High level, the HD backend will look for a past dump of the same genre. If not found, a full upload of all tables is triggered. If found, each table's schema is compared; any tables with mismatched schema (determined by hashing) will do a full upload.
Note that Procs in the schema are not included in the hash calculation. If you change a Proc implementation and need to trigger a full-upload of the table, you'll need to change something else too (like the version).

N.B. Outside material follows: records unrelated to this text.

/-! ### The encoder -/

/-- The fields of a form of the instruction word; an event has none. -/
def encodeFields : Instr → Option Fields
  | .mov h => some ⟨0x01, 0, h.pm.code, h.t0.code, h.t1.code, 0⟩
  | .movi s h i => some ⟨0x02, s.code, h.pm.code, h.t0.code, h.t1.code, codeGk i⟩
  | .arg h q => some ⟨0x03, 0, h.pm.code, h.t0.code, h.t1.code, codeArg q⟩
  | .null h => some ⟨0x04, 0, h.pm.code, h.t0.code, h.t1.code, 0⟩
  | .br pm e off => some ⟨0x05, 0, pm.code, 0, 0, codeB e off⟩
  | .bri pm e => some ⟨0x06, 0, pm.code, 0, 0, codeB e 0⟩
  | .call h e off => some ⟨0x07, 0, h.pm.code, h.t0.code, h.t1.code, codeB e off⟩
  | .ret pm e => some ⟨0x08, 0, pm.code, 0, 0, codeB e 0⟩
  | .iter h => some ⟨0x09, 0, h.pm.code, h.t0.code, h.t1.code, 0⟩
  | .halt pm e => some ⟨0x0A, 0, pm.code, 0, 0, codeB e 0⟩
  | .add w n h b => some ⟨0x10, codeIwus w n, h.pm.code, h.t0.code, h.t1.code, codeG b⟩
  | .sub w n h b => some ⟨0x11, codeIwus w n, h.pm.code, h.t0.code, h.t1.code, codeG b⟩
  | .mul w n h b => some ⟨0x12, codeIwus w n, h.pm.code, h.t0.code, h.t1.code, codeG b⟩
  | .mulh w u h b => some ⟨0x13, codeIwu w u, h.pm.code, h.t0.code, h.t1.code, codeG b⟩
  | .div w u h b => some ⟨0x14, codeIwu w u, h.pm.code, h.t0.code, h.t1.code, codeG b⟩
  | .rem w u h b => some ⟨0x15, codeIwu w u, h.pm.code, h.t0.code, h.t1.code, codeG b⟩
  | .madd w n h => some ⟨0x16, codeIwus w n, h.pm.code, h.t0.code, h.t1.code, 0⟩
  | .and w h b => some ⟨0x17, w.code, h.pm.code, h.t0.code, h.t1.code, codeG b⟩
  | .or w h b => some ⟨0x18, w.code, h.pm.code, h.t0.code, h.t1.code, codeG b⟩
  | .xor w h b => some ⟨0x19, w.code, h.pm.code, h.t0.code, h.t1.code, codeG b⟩
  | .andn w h b => some ⟨0x1A, w.code, h.pm.code, h.t0.code, h.t1.code, codeG b⟩
  | .shl w h b => some ⟨0x1B, w.code, h.pm.code, h.t0.code, h.t1.code, codeG b⟩
  | .shr w h b => some ⟨0x1C, w.code, h.pm.code, h.t0.code, h.t1.code, codeG b⟩
  | .sra w h b => some ⟨0x1D, w.code, h.pm.code, h.t0.code, h.t1.code, codeG b⟩
  | .rotl w h b => some ⟨0x1E, w.code, h.pm.code, h.t0.code, h.t1.code, codeG b⟩
  | .min w u h b => some ⟨0x1F, codeIwu w u, h.pm.code, h.t0.code, h.t1.code, codeG b⟩
  | .max w u h b => some ⟨0x20, codeIwu w u, h.pm.code, h.t0.code, h.t1.code, codeG b⟩
  | .abs w s h => some ⟨0x21, codeIws w s, h.pm.code, h.t0.code, h.t1.code, 0⟩
  | .neg w s h => some ⟨0x22, codeIws w s, h.pm.code, h.t0.code, h.t1.code, 0⟩
  | .clz w h => some ⟨0x23, w.code, h.pm.code, h.t0.code, h.t1.code, 0⟩
  | .ctz w h => some ⟨0x24, w.code, h.pm.code, h.t0.code, h.t1.code, 0⟩
  | .popc w h => some ⟨0x25, w.code, h.pm.code, h.t0.code, h.t1.code, 0⟩
  | .brev w h => some ⟨0x26, w.code, h.pm.code, h.t0.code, h.t1.code, 0⟩
  | .bswap w h => some ⟨0x27, w.code, h.pm.code, h.t0.code, h.t1.code, 0⟩
  | .extr w u h b => some ⟨0x28, codeIwu w u, h.pm.code, h.t0.code, h.t1.code, codeG b⟩
  | .insb w h b => some ⟨0x29, w.code, h.pm.code, h.t0.code, h.t1.code, codeG b⟩
  | .sext w h => some ⟨0x2A, w.code, h.pm.code, h.t0.code, h.t1.code, 0⟩
  | .zext w h => some ⟨0x2B, w.code, h.pm.code, h.t0.code, h.t1.code, 0⟩
  | .lea s h b => some ⟨0x2C, (0 : BitVec 2) ++ s, h.pm.code, h.t0.code, h.t1.code, codeG b⟩
  | .addx w h => some ⟨0x2D, w.code, h.pm.code, h.t0.code, h.t1.code, 0⟩
  | .cmp c h w b => some ⟨0x30, c.code, h.pm.code, h.t0.code, h.t1.code, codeGc w b⟩
  | .tstb c h b => some ⟨0x31, codeFlag c, h.pm.code, h.t0.code, h.t1.code, codeG b⟩
  | .pand a b h => some ⟨0x32, codeTwo a b, h.pm.code, h.t0.code, h.t1.code, 0⟩
  | .por a b h => some ⟨0x33, codeTwo a b, h.pm.code, h.t0.code, h.t1.code, 0⟩
  | .pnot h => some ⟨0x34, 0, h.pm.code, h.t0.code, h.t1.code, 0⟩
  | .sel h => some ⟨0x35, 0, h.pm.code, h.t0.code, h.t1.code, 0⟩
  | .steer h => some ⟨0x36, 0, h.pm.code, h.t0.code, h.t1.code, 0⟩
  | .merge t0 t1 => some ⟨0x37, 0, 0, t0.code, t1.code, 0⟩
  | .pget h => some ⟨0x38, 0, h.pm.code, h.t0.code, h.t1.code, 0⟩
  | .fadd f h => some ⟨0x40, f.code, h.pm.code, h.t0.code, h.t1.code, 0⟩
  | .fsub f h => some ⟨0x41, f.code, h.pm.code, h.t0.code, h.t1.code, 0⟩
  | .fmul f h => some ⟨0x42, f.code, h.pm.code, h.t0.code, h.t1.code, 0⟩
  | .ffma f h => some ⟨0x43, f.code, h.pm.code, h.t0.code, h.t1.code, 0⟩
  | .fdiv f h => some ⟨0x44, f.code, h.pm.code, h.t0.code, h.t1.code, 0⟩
  | .fsqrt f h => some ⟨0x45, f.code, h.pm.code, h.t0.code, h.t1.code, 0⟩
  | .fmin d h => some ⟨0x46, codeFd d, h.pm.code, h.t0.code, h.t1.code, 0⟩
  | .fmax d h => some ⟨0x47, codeFd d, h.pm.code, h.t0.code, h.t1.code, 0⟩
  | .fcmp d c h => some ⟨0x48, BitVec.ofBool d ++ c.code, h.pm.code, h.t0.code, h.t1.code, 0⟩
  | .fcvt f h => some ⟨0x49, f.code, h.pm.code, h.t0.code, h.t1.code, 0⟩
  | .fcvti f h i u => some ⟨0x4A, f.code, h.pm.code, h.t0.code, h.t1.code, codeGf i u⟩
  | .icvtf f h i u => some ⟨0x4B, f.code, h.pm.code, h.t0.code, h.t1.code, codeGf i u⟩
  | .fabs d h => some ⟨0x4C, codeFd d, h.pm.code, h.t0.code, h.t1.code, 0⟩
  | .fneg d h => some ⟨0x4D, codeFd d, h.pm.code, h.t0.code, h.t1.code, 0⟩
  | .fclass d h => some ⟨0x4E, codeFd d, h.pm.code, h.t0.code, h.t1.code, 0⟩
  | .ld s h l o off => some ⟨0x50, s.code, h.pm.code, h.t0.code, h.t1.code, codeM l o off⟩
  | .st s pm l o off => some ⟨0x51, s.code, pm.code, 0, 0, codeM l o off⟩
  | .ldw s h l o off => some ⟨0x52, s.code, h.pm.code, h.t0.code, h.t1.code, codeM l o off⟩
  | .stw s pm l o off => some ⟨0x53, s.code, pm.code, 0, 0, codeM l o off⟩
  | .lds s h l off => some ⟨0x54, s.code, h.pm.code, h.t0.code, h.t1.code, codeM l .plain off⟩
  | .sts s pm l off => some ⟨0x55, s.code, pm.code, 0, 0, codeM l .plain off⟩
  | .ldsw s h l off => some ⟨0x56, s.code, h.pm.code, h.t0.code, h.t1.code, codeM l .plain off⟩
  | .stsw s pm l off => some ⟨0x57, s.code, pm.code, 0, 0, codeM l .plain off⟩
  | .atom w op h l o off => some ⟨0x58, codeAtom w op, h.pm.code, h.t0.code, h.t1.code, codeM l o off⟩
  | .cas w x h l o off => some ⟨0x59, codeIwu w x, h.pm.code, h.t0.code, h.t1.code, codeM l o off⟩
  | .fatom d op h l o off => some ⟨0x5A, BitVec.ofBool d ++ op.code, h.pm.code, h.t0.code, h.t1.code, codeM l o off⟩
  | .pref k pm l off => some ⟨0x5B, k.code, pm.code, 0, 0, codeM l .plain off⟩
  | .fence k pm l s => some ⟨0x5C, k.code, pm.code, 0, 0, codeFence l s⟩
  | .clineClean pm l off => some ⟨0x5D, 0, pm.code, 0, 0, codeM l .plain off⟩
  | .clineInval pm l off => some ⟨0x5D, 1, pm.code, 0, 0, codeM l .plain off⟩
  | .clineFlush pm l off => some ⟨0x5D, 2, pm.code, 0, 0, codeM l .plain off⟩
  | .clineZero pm l off => some ⟨0x5D, 3, pm.code, 0, 0, codeM l .plain off⟩
  | .clineReclaim pm l off => some ⟨0x5D, 4, pm.code, 0, 0, codeM l .plain off⟩
  | .sarm pm l o off => some ⟨0x60, 0, pm.code, 0, 0, codeM l o off⟩
  | .swait t h l o off => some ⟨0x61, codeFlag t, h.pm.code, h.t0.code, h.t1.code, codeM l o off⟩
  | .sadd pm l o off => some ⟨0x62, 0, pm.code, 0, 0, codeM l o off⟩
  | .sread k h l o off => some ⟨0x63, k.code, h.pm.code, h.t0.code, h.t1.code, codeM l o off⟩
  | .want s pm l life g => some ⟨0x64, codeFlag s, pm.code, 0, 0, codeWn l life g 0⟩
  | .offer s (.byCount n) pm l => some ⟨0x65, codeTwo s false, pm.code, 0, 0, codeWn l 0 0 n⟩
  | .offer s (.byLife n) pm l => some ⟨0x65, codeTwo s true, pm.code, 0, 0, codeWn l n 0 0⟩
  | .wdrop pm l => some ⟨0x66, 0, pm.code, 0, 0, codeWn l 0 0 0⟩
  | .vadd h t n => some ⟨0x70, 0, h.pm.code, h.t0.code, h.t1.code, codeWvArith t n⟩
  | .vsub h t n => some ⟨0x71, 0, h.pm.code, h.t0.code, h.t1.code, codeWvArith t n⟩
  | .vmul h t n => some ⟨0x72, 0, h.pm.code, h.t0.code, h.t1.code, codeWvArith t n⟩
  | .vmulh h t u => some ⟨0x73, 0, h.pm.code, h.t0.code, h.t1.code, codeWv ⟨t.code, 0, 0, 0, BitVec.ofBool u, 0, 0⟩⟩
  | .vmin h t u => some ⟨0x74, 0, h.pm.code, h.t0.code, h.t1.code, codeWv ⟨t.code, 0, 0, 0, BitVec.ofBool u, 0, 0⟩⟩
  | .vmax h t u => some ⟨0x75, 0, h.pm.code, h.t0.code, h.t1.code, codeWv ⟨t.code, 0, 0, 0, BitVec.ofBool u, 0, 0⟩⟩
  | .vabs h t s => some ⟨0x76, 0, h.pm.code, h.t0.code, h.t1.code, codeWv ⟨t.code, 0, 0, BitVec.ofBool s, 0, 0, 0⟩⟩
  | .vand h t => some ⟨0x77, 0, h.pm.code, h.t0.code, h.t1.code, codeWvT t⟩
  | .vor h t => some ⟨0x78, 0, h.pm.code, h.t0.code, h.t1.code, codeWvT t⟩
  | .vxor h t => some ⟨0x79, 0, h.pm.code, h.t0.code, h.t1.code, codeWvT t⟩
  | .vshl h t c => some ⟨0x7A, codeFlag c.isSome, h.pm.code, h.t0.code, h.t1.code, codeWvLane t c⟩
  | .vshr h t c => some ⟨0x7B, codeFlag c.isSome, h.pm.code, h.t0.code, h.t1.code, codeWvLane t c⟩
  | .vsra h t c => some ⟨0x7C, codeFlag c.isSome, h.pm.code, h.t0.code, h.t1.code, codeWvLane t c⟩
  | .vcmp c h t => some ⟨0x7D, c.code, h.pm.code, h.t0.code, h.t1.code, codeWvT t⟩
  | .vsel h => some ⟨0x7E, 0, h.pm.code, h.t0.code, h.t1.code, codeWvT .i8⟩
  | .vrep h t => some ⟨0x7F, 0, h.pm.code, h.t0.code, h.t1.code, codeWvT t⟩
  | .vext h t u c => some ⟨0x80, codeFlag c.isSome, h.pm.code, h.t0.code, h.t1.code,
      codeWv ⟨t.code, 0, 0, 0, BitVec.ofBool u, c.getD 0, 0⟩⟩
  | .vins h t c => some ⟨0x81, codeFlag c.isSome, h.pm.code, h.t0.code, h.t1.code, codeWvLane t c⟩
  | .vperm h t => some ⟨0x82, 0, h.pm.code, h.t0.code, h.t1.code, codeWvT t⟩
  | .vredi op h t u => some ⟨0x83, op.code, h.pm.code, h.t0.code, h.t1.code, codeWv ⟨t.code, 0, 0, 0, BitVec.ofBool u, 0, 0⟩⟩
  | .viota h t imm => some ⟨0x84, 0, h.pm.code, h.t0.code, h.t1.code, codeWv ⟨t.code, 0, 0, 0, 0, 0, imm⟩⟩
  | .vdp4 sg h s => some ⟨0x85, sg.code, h.pm.code, h.t0.code, h.t1.code, codeWv ⟨ETy.i32.code, 0, 0, BitVec.ofBool s, 0, 0, 0⟩⟩
  | .vfadd h t r sc => some ⟨0x90, 0, h.pm.code, h.t0.code, h.t1.code, codeWvRc t r sc⟩
  | .vfsub h t r sc => some ⟨0x91, 0, h.pm.code, h.t0.code, h.t1.code, codeWvRc t r sc⟩
  | .vfmul h t r sc => some ⟨0x92, 0, h.pm.code, h.t0.code, h.t1.code, codeWvRc t r sc⟩
  | .vffma h t r sc => some ⟨0x93, 0, h.pm.code, h.t0.code, h.t1.code, codeWvRc t r sc⟩
  | .vfmin h t sc => some ⟨0x94, 0, h.pm.code, h.t0.code, h.t1.code, codeWvRc t .fpcsr sc⟩
  | .vfmax h t sc => some ⟨0x95, 0, h.pm.code, h.t0.code, h.t1.code, codeWvRc t .fpcsr sc⟩
  | .vfdiv h r sc => some ⟨0x96, 0, h.pm.code, h.t0.code, h.t1.code, codeWvRc .fp32 r sc⟩
  | .vfsqrt h r sc => some ⟨0x97, 0, h.pm.code, h.t0.code, h.t1.code, codeWvRc .fp32 r sc⟩
  | .vfrsq h r sc => some ⟨0x98, 0, h.pm.code, h.t0.code, h.t1.code, codeWvRc .fp32 r sc⟩
  | .vfexp2 h r sc => some ⟨0x99, 0, h.pm.code, h.t0.code, h.t1.code, codeWvRc .fp32 r sc⟩
  | .vfcmp c h t sc => some ⟨0x9A, (0 : BitVec 1) ++ c.code, h.pm.code, h.t0.code, h.t1.code, codeWvRc t .fpcsr sc⟩
  | .vfcvt h d s r sc sat u p => some ⟨0x9B, 0, h.pm.code, h.t0.code, h.t1.code,
      codeWv ⟨d.code, r.code, BitVec.ofBool sc, BitVec.ofBool sat, BitVec.ofBool u, (0 : BitVec 3) ++ s.code,
        (0 : BitVec 11) ++ p⟩⟩
  | .vfreda h t r sc => some ⟨0x9C, 0, h.pm.code, h.t0.code, h.t1.code, codeWvRc t r sc⟩
  | .vfredm m h t sc => some ⟨0x9D, codeFlag m, h.pm.code, h.t0.code, h.t1.code, codeWvRc t .fpcsr sc⟩
  | .vscaleImm h t imm => some ⟨0x9E, 0, h.pm.code, h.t0.code, h.t1.code, codeWv ⟨t.code, 0, 0, 0, 0, 0, imm⟩⟩
  | .vscaleReg h t => some ⟨0x9E, 1, h.pm.code, h.t0.code, h.t1.code, codeWvT t⟩
  | .vscaleClear h t r sat => some ⟨0x9E, 2, h.pm.code, h.t0.code, h.t1.code,
      codeWv ⟨t.code, r.code, 0, BitVec.ofBool sat, 0, 0, 0⟩⟩
  | .vpackPack h d s r sc sat u => some ⟨0x9F, 0, h.pm.code, h.t0.code, h.t1.code,
      codeWv ⟨d.code, r.code, BitVec.ofBool sc, BitVec.ofBool sat, BitVec.ofBool u, (0 : BitVec 3) ++ s.code, 0⟩⟩
  | .vpackUnpack h d s sc u half => some ⟨0x9F, 1, h.pm.code, h.t0.code, h.t1.code,
      codeWv ⟨d.code, 0, BitVec.ofBool sc, 0, BitVec.ofBool u, (0 : BitVec 3) ++ s.code, (0 : BitVec 12) ++ BitVec.ofBool half⟩⟩
  | .mma ga gb h x => some ⟨0xA0, codeTwo ga gb, h.pm.code, h.t0.code, h.t1.code, codeMm x⟩
  | .mmar rb h x => some ⟨0xA1, codeFlag rb, h.pm.code, h.t0.code, h.t1.code, codeMm x⟩
  | .mmac g h x => some ⟨0xA2, codeFlag g, h.pm.code, h.t0.code, h.t1.code, codeMm x⟩
  | .accset i h acc mc nc span => some ⟨0xA3, codeFlag i, h.pm.code, h.t0.code, h.t1.code,
      codeWm ⟨acc, mc, nc, 0, 0, BitVec.ofBool span, 0, 0, 0, 0⟩⟩
  | .accz h acc ctx => some ⟨0xA4, 0, h.pm.code, h.t0.code, h.t1.code, codeAcc acc ctx⟩
  | .accld s h acc ctx => some ⟨0xA5, codeFlag s, h.pm.code, h.t0.code, h.t1.code, codeAcc acc ctx⟩
  | .accst s h acc ctx => some ⟨0xA6, codeFlag s, h.pm.code, h.t0.code, h.t1.code, codeAcc acc ctx⟩
  | .accrd h acc => some ⟨0xA7, 0, h.pm.code, h.t0.code, h.t1.code, codeAcc acc 0⟩
  | .accwr h acc ctx => some ⟨0xA8, 0, h.pm.code, h.t0.code, h.t1.code, codeAcc acc ctx⟩
  | .mwait all h ctx => some ⟨0xA9, codeFlag all, h.pm.code, h.t0.code, h.t1.code, codeAcc 0 ctx⟩
  | .copy k h g => some ⟨0xB0, k.code, h.pm.code, h.t0.code, h.t1.code, codeWe 0 g 0⟩
  | .gather i s h => some ⟨0xB1, codeTwo i s, h.pm.code, h.t0.code, h.t1.code, 0⟩
  | .scatter i s h => some ⟨0xB2, codeTwo i s, h.pm.code, h.t0.code, h.t1.code, 0⟩
  | .strin h p d => some ⟨0xB3, 0, h.pm.code, h.t0.code, h.t1.code, codeWe p 0 d⟩
  | .strout h p d => some ⟨0xB4, 0, h.pm.code, h.t0.code, h.t1.code, codeWe p 0 d⟩
  | .srecv h p => some ⟨0xB5, 0, h.pm.code, h.t0.code, h.t1.code, codeWe p 0 0⟩
  | .ssend h p => some ⟨0xB6, 0, h.pm.code, h.t0.code, h.t1.code, codeWe p 0 0⟩
  | .cwait h => some ⟨0xB7, 0, h.pm.code, h.t0.code, h.t1.code, 0⟩
  | .launch pm q => some ⟨0xC0, 0, pm.code, 0, 0, codeS q⟩
  | .invokeQ t pm c => some ⟨0xC1, codeTwo false t, pm.code, 0, 0, codeS c⟩
  | .invokeH t pm c => some ⟨0xC1, codeTwo true t, pm.code, 0, 0, codeS c⟩
  | .hret pm => some ⟨0xC2, 0, pm.code, 0, 0, 0⟩
  | .yield pm => some ⟨0xC3, 0, pm.code, 0, 0, 0⟩
  | .fuse pm => some ⟨0xC4, 0, pm.code, 0, 0, 0⟩
  | .split pm => some ⟨0xC5, 0, pm.code, 0, 0, 0⟩
  | .widf n h => some ⟨0xC6, n, h.pm.code, h.t0.code, h.t1.code, 0⟩
  | .wake pm => some ⟨0xC7, 0, pm.code, 0, 0, 0⟩
  | .sleep pm => some ⟨0xC8, 0, pm.code, 0, 0, 0⟩
  | .trap pm n => some ⟨0xD0, 0, pm.code, 0, 0, codeS n⟩
  | .eret pm => some ⟨0xD1, 0, pm.code, 0, 0, 0⟩
  | .mfsr h c => some ⟨0xD2, 0, h.pm.code, h.t0.code, h.t1.code, codeS c⟩
  | .mtsr pm c => some ⟨0xD3, 0, pm.code, 0, 0, codeS c⟩
  | .tlbinvVa pm => some ⟨0xD4, 0, pm.code, 0, 0, 0⟩
  | .tlbinvAsid pm => some ⟨0xD4, 1, pm.code, 0, 0, 0⟩
  | .tlbinvAll pm => some ⟨0xD4, 2, pm.code, 0, 0, 0⟩
  | .tlbsync pm => some ⟨0xD5, 0, pm.code, 0, 0, 0⟩
  | .vcdef pm => some ⟨0xD6, 0, pm.code, 0, 0, 0⟩
  | .biasHost pm => some ⟨0xD7, 0, pm.code, 0, 0, 0⟩
  | .biasDev pm => some ⟨0xD7, 1, pm.code, 0, 0, 0⟩
  | .namedef pm => some ⟨0xD8, 0, pm.code, 0, 0, 0⟩
  | .htdef pm => some ⟨0xD9, 0, pm.code, 0, 0, 0⟩
  | .bkpt pm n => some ⟨0xDA, 0, pm.code, 0, 0, codeS n⟩
  | .preempt pm g => some ⟨0xDB, 0, pm.code, 0, 0, (0 : BitVec 17) ++ BitVec.ofBool g ++ (0 : BitVec 12)⟩
  | _ => none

Here is an example Dumper implementation, wrapped in an ActiveJob job:

class HostedDataPushJob < ApplicationJob
  # The schema serves two purposes: defining the schema and mapping data
  SCHEMA = InstDataShipper::SchemaBuilder.build do
    # You can augment the Table-builder DSL with custom methods like so:
    extend_table_builder do
      # It may be useful to define a custom column definition helpers:
      def custom_column(*args, from: nil, **kwargs, &blk)
        # In this example, the helper reads the value from a `data` jsonb column - without it, you'd need
        #   to define `from: ->(row) { row.data["<KEY>"] }` on each column that needs to read from the jsonb
        from ||= args[0].to_s
        from = ->(row) { row.data[from] } if from.is_a?(String)
        column(*args, **kwargs, from: from, &blk)
      end

      # `extend_table_builder` uses `class_eval`, so you could alternatively write your helpers in a Concern or Module and include them like normal:
      include SomeConcern
    end

    table(ALocalModel, "<TABLE DESCRIPTION>") do
      # If you define a table as incremental, it'll only export changes made since the start of the last successful Dumper run
      #  The first argument "scope" can be interpreted in different ways:
      #    If exporting a local model it may be a: (default: `updated_at`)
      #      Proc that will receive a Relation and return a Relation (use `incremental_since`)
      #      String of a column to compare with `incremental_since`
      #    If exporting a Canvas report it may be a: (default: `updated_after`)
      #      Proc that will receive report params and return modified report params (use `incremental_since`)
      #      String of a report param to set to `incremental_since`
      #  `on:` is passed to Hosted Data and is used as the unique key. It may be an array to form a composite-key
      #  `if:` may be a Proc or a Symbol (of a method on the Dumper)
      incremental "updated_at", on: [:id], if: ->() {}

      # Schemas may declaratively define the data source.
      # This can be used for basic schemas where there's a 1:1 mapping between source table and destination table, and there is no conditional logic that needs to be performed.
      # In order to apply these statements, your Dumper must call `auto_enqueue_from_schema`.
      source :local_table
      # A Proc can also be passed. The below is equivalent to the above
      source ->(table_def) { import_local_table(table_def[:model] || table_def[:warehouse_name]) }

      # You may manually note a version on the table.
      # Note that if a version is present, the version value replaces the hash-comparison when calculating incrementals, so you must change the version whenever the schema changes enough to trigger a full-upload
      version "1.0.0"

      column :name_in_destinations, :maybe_optional_sql_type, "Optional description of column"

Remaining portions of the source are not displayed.